Matchcode Optimization:Frequency Near
Frequency Near
Specifics
- The Frequency near algorithm will match the characters of one string to the characters of another without any regard to the sequence while allowing a set number of differences.
Summary
- Frequency Near can be used when 2 strings are expected to have the same characters, but might be transposed or have an insertion or deletion. For example "abcdef" would be considered a 100% match to "badcfe" or “badcfx”.
Returns
- Boolean ‘match’ if the compared data has the same values.
Example Matchcode Component
Example Data
STRING1 STRING2 RESULT Johnson Jhnsn Match Lynda Dylan Match A B D H T A T H D X Match A B D H T A T H D B Match
Performance | |||||
---|---|---|---|---|---|
Slower | Faster | ||||
Matches | |||||
More Matches | Greater Accuracy |
Recommended Usage
- Batch processing—this is a fast algorithm which will identify a greater percentage of duplicates because it will count exact matches and minor character transpositions.

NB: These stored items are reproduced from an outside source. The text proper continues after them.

/-- The registers that a request still owes (R156). -/
def reqDst : RK → List Nat
  | .load sz d .. => if sz = .dw then [d, d + 1] else [d]
  | .atom _ sz _ d => if sz = .dw then [d, d + 1] else [d]
  | .cas sz _ _ d => if sz = .dw then [d, d + 1] else [d]
  | .atomo _ sz _ d .. => if sz = .dw then [d, d + 1] else [d]
  | .ldb _ t _ d => if t = .t54 then [d, d + 1] else [d]
  | .tkt _ d => [d]
  | _ => []

/-- Registers of a lane whose values are still owed (R156, R211, R307). -/
def State.owedRegs (s : State) (t : Nat) : List Nat :=
  ((s.warp (warpOf t)).owed.filter (fun o => decide (o.thr = t))).map (·.d)
  ++ (s.reqs.filter (fun r => decide (threadOf r.warp r.lane = t))).flatMap (fun r => (reqDst r.kind).filter (· < 216))
  ++ ((s.core (coreOf (warpOf t))).nib.filter (fun c => decide (c.warp = warpOf t) && c.lanes.contains (t % 16))).flatMap
      (fun c => match c.op, c.fin with
        | .qscale d .., false => [d]
        | _, _ => [])
/-- Predicates still owed by QSCALE (R307). -/
def State.owedPreds (s : State) (t : Nat) : List Nat :=
  ((s.core (coreOf (warpOf t))).nib.filter (fun c => decide (c.warp = warpOf t) && c.lanes.contains (t % 16))).flatMap
      (fun c => match c.op, c.fin with
        | .qscale _ p .., false => [p]
        | _, _ => [])
/-- No operand of the unit waits for an earlier result (R156). -/
def State.ready (s : State) (h : Hdr) (u : Uses) : Bool :=
  s.cur.lanes.all (fun l =>
    let t := threadOf s.cur.warp l
    u.regs.all (fun r => !(s.owedRegs t).contains r) && ((if h.gcond = 0 then [] else [h.gpred]) ++ u.preds).all (fun p => !(s.owedPreds t).contains p))

/-- Step 5 of R159 and R395: whether the level is too low. A user's q16 or q17 counts only in a field that may name a
port; in a pair field or a field without ports it is step 6's ILL (DESIGN CHOICE, log 58). -/
def State.privFault (s : State) (u : Uses) : Bool :=
  let x := s.warp s.cur.warp
  let sup := isSup x.ctx
  (match u.level with
   | .user => false
   | .handler => !sup && decide (x.pl = -1)
   | .sup => !sup) || (!sup && u.ports.any (fun r => decide (232 ≤ r)))

/-- Directions of R79. -/
def portReads (r : Nat) : Bool := isPort r
def portWrites (r : Nat) : Bool := (decide (216 ≤ r) && decide (r ≤ 224)) || decide (r = 230)

/-- Step 6 of R159: the cause that the register fields raise (R58, R59, R79, R173). A form with a
port both as source and as destination is refused here, after step 5, and before the destination's direction is looked at: such a form
raises ILL also where its destination port may not be written; MOV and MOV.nb are at step 4 (DESIGN CHOICE, log 61). A pair
destination z of a load is taken (R217; DEDUCED, log 62). -/
def State.fieldFault (s : State) (u : Uses) : Option Nat :=
  let n := (s.warp s.cur.warp).n
  let badW (r : Nat) : Bool := decide (r < 216) && decide (n ≤ r)
  let badP (r : Nat) : Bool := (decide (216 ≤ r) || decide (r % 2 = 1) || decide (n ≤ r + 1)) && !(u.zPair && u.dstP.contains r && decide (r = 234))
  let badD (r : Nat) : Bool := isSpecial r && decide (r ≠ 234)
  let scribe := decide (widOf s.cur.warp = 27)
  if (u.src ++ u.srcR ++ u.dst ++ u.dstR).any badW || (u.srcP ++ u.dstP).any badP
      || (u.dst ++ u.dstR).any badD || (u.srcR ++ u.dstR).any isPort
      || (u.src.any isPort && u.dst.any isPort) then some 0
  else if u.dst.any (fun r => isPort r && !(portWrites r || (scribe && (r = 227 || r = 228)))) then some 15
  else none

/-- Free words of a core's register pool (R75). -/
def State.poolFree (s : State) (c : Nat) : Int :=
  59049 - (((s.warpsOf c).filter (fun w => decide (widOf w ≠ 27))).map (fun w => 16 * ((s.warp w).n : Int)
      + (if (s.warp w).draft.depth = 0 then 0 else 288) + 144 * ((s.warp w).draft.grans.length : Int))).sum
    - (if (s.core c).scribe.alloc then 144 * ((s.core c).scribe.grans : Int) else 0)

/-- Takes the checkpoint granules of a unit's first writes (R253): none when space is short. -/
def State.takeGrans (s : State) (w : Nat) (u : Uses) : Option State :=
  let regs := ((u.dst ++ u.dstR ++ u.dstP ++ u.dstP.map (· + 1)).filter (· < 216)).map (· / 9)
  let x := s.warp w
  let new := (regs.filter (fun g => !x.draft.grans.contains g)).dedup
  if new.isEmpty then some s
  else if s.poolFree (coreOf w) < 144 * (new.length : Int) then none
  else some (s.setWarp w { x with draft := { x.draft with grans := x.draft.grans ++ new } })

/-- What a lane's execution does. -/
inductive Wr where
  | reg (r : Nat) (v : Int)
  | pair (r : Nat) (v : Int)
  | pred (f : Nat) (v : Int)
  | push (r : Nat) (v : Int)
  | mr (v : Int)
  | jump (pc : Int)
  | owe (r : Nat) (v : Int)
  deriving DecidableEq, Repr

/-- A lane's outcome: its writes, or the cause it raises; conversions that saturated (R47). -/
structure Out where
  wr : List Wr := []
  fault : Option Raise := none
  sat : Int := 0
  deriving DecidableEq, Repr

/-- One write of a lane. -/
def State.applyWr (s : State) (t : Nat) : Wr → State
  | .reg r v => s.setReg t r v
  | .pair r v => s.setPair t r v
  | .pred f v => s.setPred t f v
  | .push r v =>
    let w := warpOf t
    s.portPush (coreOf w) (s.warp w).ctx (s.warp w).bid (r - 216) [v]
  | .mr v => let x := s.thread t
    s.setThread t { x with mr := v }
  | .jump pc => s.retire t pc
  | .owe r v => let w := warpOf t
    s.setWarp w { s.warp w with owed := (s.warp w).owed ++ [{ thr := t, d := r, val := v }] }

/-- A result to a W destination: a register, or a port (R171). -/
def wrW (d : Nat) (v : Int) : Wr := if isPort d then .push d v else .reg d v

/-- A lane's outcome takes effect: a raising lane writes nothing and does not retire (R174). -/
def State.applyOut (s : State) (t : Nat) (o : Out) : State :=
  let s0 := if o.sat = 0 then s else s.count (s.warp (warpOf t)).ctx (dieIdx (coreOf (warpOf t))) 37 o.sat
  match o.fault with
  | some r => s0.raise t { r with pc := s.cur.first }
  | none => o.wr.foldl (fun a x => a.applyWr t x) (s0.retire t s.cur.next)

/-- The threads of the current group. -/
def State.curThreads (s : State) (lanes : List Nat) : List Nat := lanes.map (threadOf s.cur.warp)

/-- Whether a lane has retired the unit that it issued: it waits for nothing, and has raised no cause but one of those whose
unit retires (TRAP's, or SCALE at issue), even where a sibling's cause has stopped it (R401, R403, R405). -/
def hasRetired (x : Thread) : Bool :=
  (decide (x.st = .runnable) || (decide (x.st = .stopped) && decide (x.prior = .runnable))) && !x.busy && decide (x.wait = .none_)
    && x.pend.all (fun r => decide (r.cause = 3) || decide (r.cause = 10))
/-- STEP in each lane that retired a unit (R401, R403). -/
def State.stepTrap (s : State) (w : Nat) (lanes : List Nat) : State :=
  if trit (s.ctx (s.warp w).ctx).dbg 0 = 1 ∧ !(s.warp w).hm then
    lanes.foldl (fun a l =>
      let t := threadOf w l
      if hasRetired (s.thread t) ∧ s.rolled a t = false then a.raise t { cause := 20, pc := (s.thread t).pc } else a) s
  else s

/-- The lanes of the group take their issue stamp and the place where their unit ends; lanes that issue their unit again
keep the stamp of its first issue. -/
def State.started (s : State) : State :=
  (s.curThreads s.cur.lanes).foldl (fun a t => let x := a.thread t
    a.setThread t { x with stamp := if x.st = .waiting then x.stamp else a.stamp, last := a.stamp, ready := none, next := a.cur.next })
    { s with stamp := s.stamp + 1 }
/-- The line of an effective address (R88). -/
def lineOf (ea : Int) : Int := shr ea 4
/-- The slice of a line whose page asks for no near placement (R111). -/
def hashSlice (own : Nat) (l : Int) : Nat := (Config.homeHash own l).val
/-- The slice that is a line's home (R111). -/
def sliceOf (own : Nat) (leaf : Leaf) (pa : Int) : Nat :=
  if leaf.place = 1 then leaf.clown else hashSlice own (lineOf pa)
/-- The home slices of a page's lines (R111). -/
def Leaf.slices (own : Nat) (leaf : Leaf) (l : Int) : Nat := sliceOf own leaf (81 * l)
/-- The slice of a translated request. -/
def Req.slice (r : Req) : Nat :=
  match r.leaf with
  | some l => sliceOf r.own l r.pa
  | none => 0
/-- A sequence register (R233). -/
def State.seq (s : State) (own slice q : Nat) : Option Seq := Tab.find (s.dieSt own).seqs (slice * 27 + q)
/-- The ticket wait of a request: an ordered atomic or pass that its sequence still holds back (R234), a draw that finds
243 numbers outstanding (R247). -/
def State.ticketOf (s : State) (r : Req) : Option (Nat × Nat × Nat) :=
  let held : Bool := decide (r.stage = .buffered) || decide (r.stage = .refused)
  match r.kind with
  | .atomo _ _ _ _ q _ => if held then some (r.own, r.slice, q) else none
  | .tkp q _ => if held then some (r.own, r.slice, q) else none
  | .tkt q _ => match s.seq r.own r.slice q with
    | some x => if r.stage = .home ∧ 243 ≤ x.d - x.n then some (r.own, r.slice, q) else none
    | none => none
  | _ => none
/-- The ticket wait of a group that needs a result which a sequence still holds back (R86, R234, R247). -/
def State.ticketStall (s : State) (u : Uses) : Option WKind :=
  (s.reqs.find? (fun r => decide (r.warp = s.cur.warp) && s.cur.lanes.contains r.lane && (s.ticketOf r).isSome
    && (reqDst r.kind).any (u.regs.contains ·))).bind (fun r => (s.ticketOf r).map (fun p => .ticket p.1 p.2.1 p.2.2))
/-- The issue of a unit (R159 steps 5 to 8): `body` gets the active lanes. A unit that needs a result still owed stays. -/
def State.issue (s : State) (h : Hdr) (u : Uses) (body : List Nat → State → State) : State :=
  let w := s.cur.warp
  if !s.ready h u then
    match s.ticketStall u with
    | some k => (s.curThreads s.cur.lanes).foldl (fun a t => a.waitLane t (.reissue k false)) s
    | none => s
  else
    let s0 := s.started
    let ill (c : Nat) : State := (s0.raiseAll (s0.curThreads s0.cur.lanes) { cause := c, pc := s0.cur.first }).settle w
    if s0.privFault u then ill 1
    else match s0.fieldFault u with
      | some c => ill c
      | none =>
        let act := s0.cur.lanes.filter (fun l => s0.laneOn h (threadOf w l))
        let off := s0.cur.lanes.filter (fun l => !s0.laneOn h (threadOf w l))
        let s1 := off.foldl (fun a l => a.retire (threadOf w l) s0.cur.next) s0
        let fin (x : State) : State := (x.stepTrap w (s0.cur.lanes.filter (fun l => !s1.rolled x (threadOf w l)))).settle w
        if act.isEmpty then fin s1
        else if act.any (fun l => s1.drafting w l) then
          if u.forbid || !u.ports.isEmpty then fin (s1.abort w 6 0)
          else match s1.takeGrans w u with
            | some s2 => fin (body act s2)
            | none => fin (s1.abort w 2 0)
        else fin (body act s1)

/-! Ports served in one step (R80, R173). -/

/-- How many words a unit pops from a port for a number of lanes. -/
def popNeed (u : Uses) (r k : Nat) : Nat := k * u.src.count r
/-- A blocking unit's ports: closed, not yet able to serve the group, or ready. -/
inductive PortSt where
  | closed | short | ready
  deriving DecidableEq, Repr
def State.portSt (s : State) (u : Uses) (k : Nat) : PortSt :=
  let w := s.cur.warp
  let c := coreOf w
  let x := s.warp w
  if (u.src ++ u.dst).any (fun r => isPort r && s.portClosed c x.ctx (r - 216) && !(decide (widOf w = 27) && u.dst.contains r)) then .closed
  else if u.src.any (fun r => isPort r && decide ((s.port c (r - 216)).length < popNeed u r k))
      || u.dst.any (fun r => isPort r && decide (s.portRoom c x.ctx x.bid (r - 216) < k)) then .short
  else .ready

/-- The ports that cannot serve a group, in field order, with what they must serve (R80, R418). -/
def State.shortPorts (s : State) (u : Uses) (k : Nat) : WKind :=
  let x := s.warp s.cur.warp
  let c := coreOf s.cur.warp
  .queue ((((u.src.filter isPort).eraseDups.filter (fun r => decide ((s.port c (r - 216)).length < popNeed u r k))).map
      (fun r => (r - 216, (popNeed u r k : Int))))
    ++ (((u.dst.filter isPort).filter (fun r => decide (s.portRoom c x.ctx x.bid (r - 216) < k))).map (fun r => (r - 216, -(k : Int)))))

/-- The values of one W source field, one per thread; a port gives one word per lane in lane order. -/
def State.readField (s : State) (ts : List Nat) (r : Nat) : State × List Int :=
  if isPort r then
    let c := coreOf s.cur.warp
    let p := s.port c (r - 216)
    (s.portPop s.cur.warp (r - 216) ts.length, p.take ts.length)
  else (s, ts.map (fun t => s.reg t r))

/-- The values of the W source fields in field order (R173): all lanes' words of one field before the next field's
(DESIGN CHOICE, log 60). -/
def State.readFields (s : State) (ts : List Nat) : List Nat → State × List (List Int)
  | [] => (s, [])
  | r :: rs =>
    let p := s.readField ts r
    let q := State.readFields p.1 ts rs
    (q.1, p.2 :: q.2)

- This algorithm is also recommended when the data is comprised of single character dictionary values like ‘A B C’.
Not Recommended For
- Short name data types where a simple character transformation would represent a different value. This algorithm is also not recommended when trying to identify differences in long strings.
Do Not Use With
- UTF-8 data. This algorithm was ported to MatchUp with the assumption that a character equals one byte, and therefore results may not be accurate if the data contains multi-byte characters.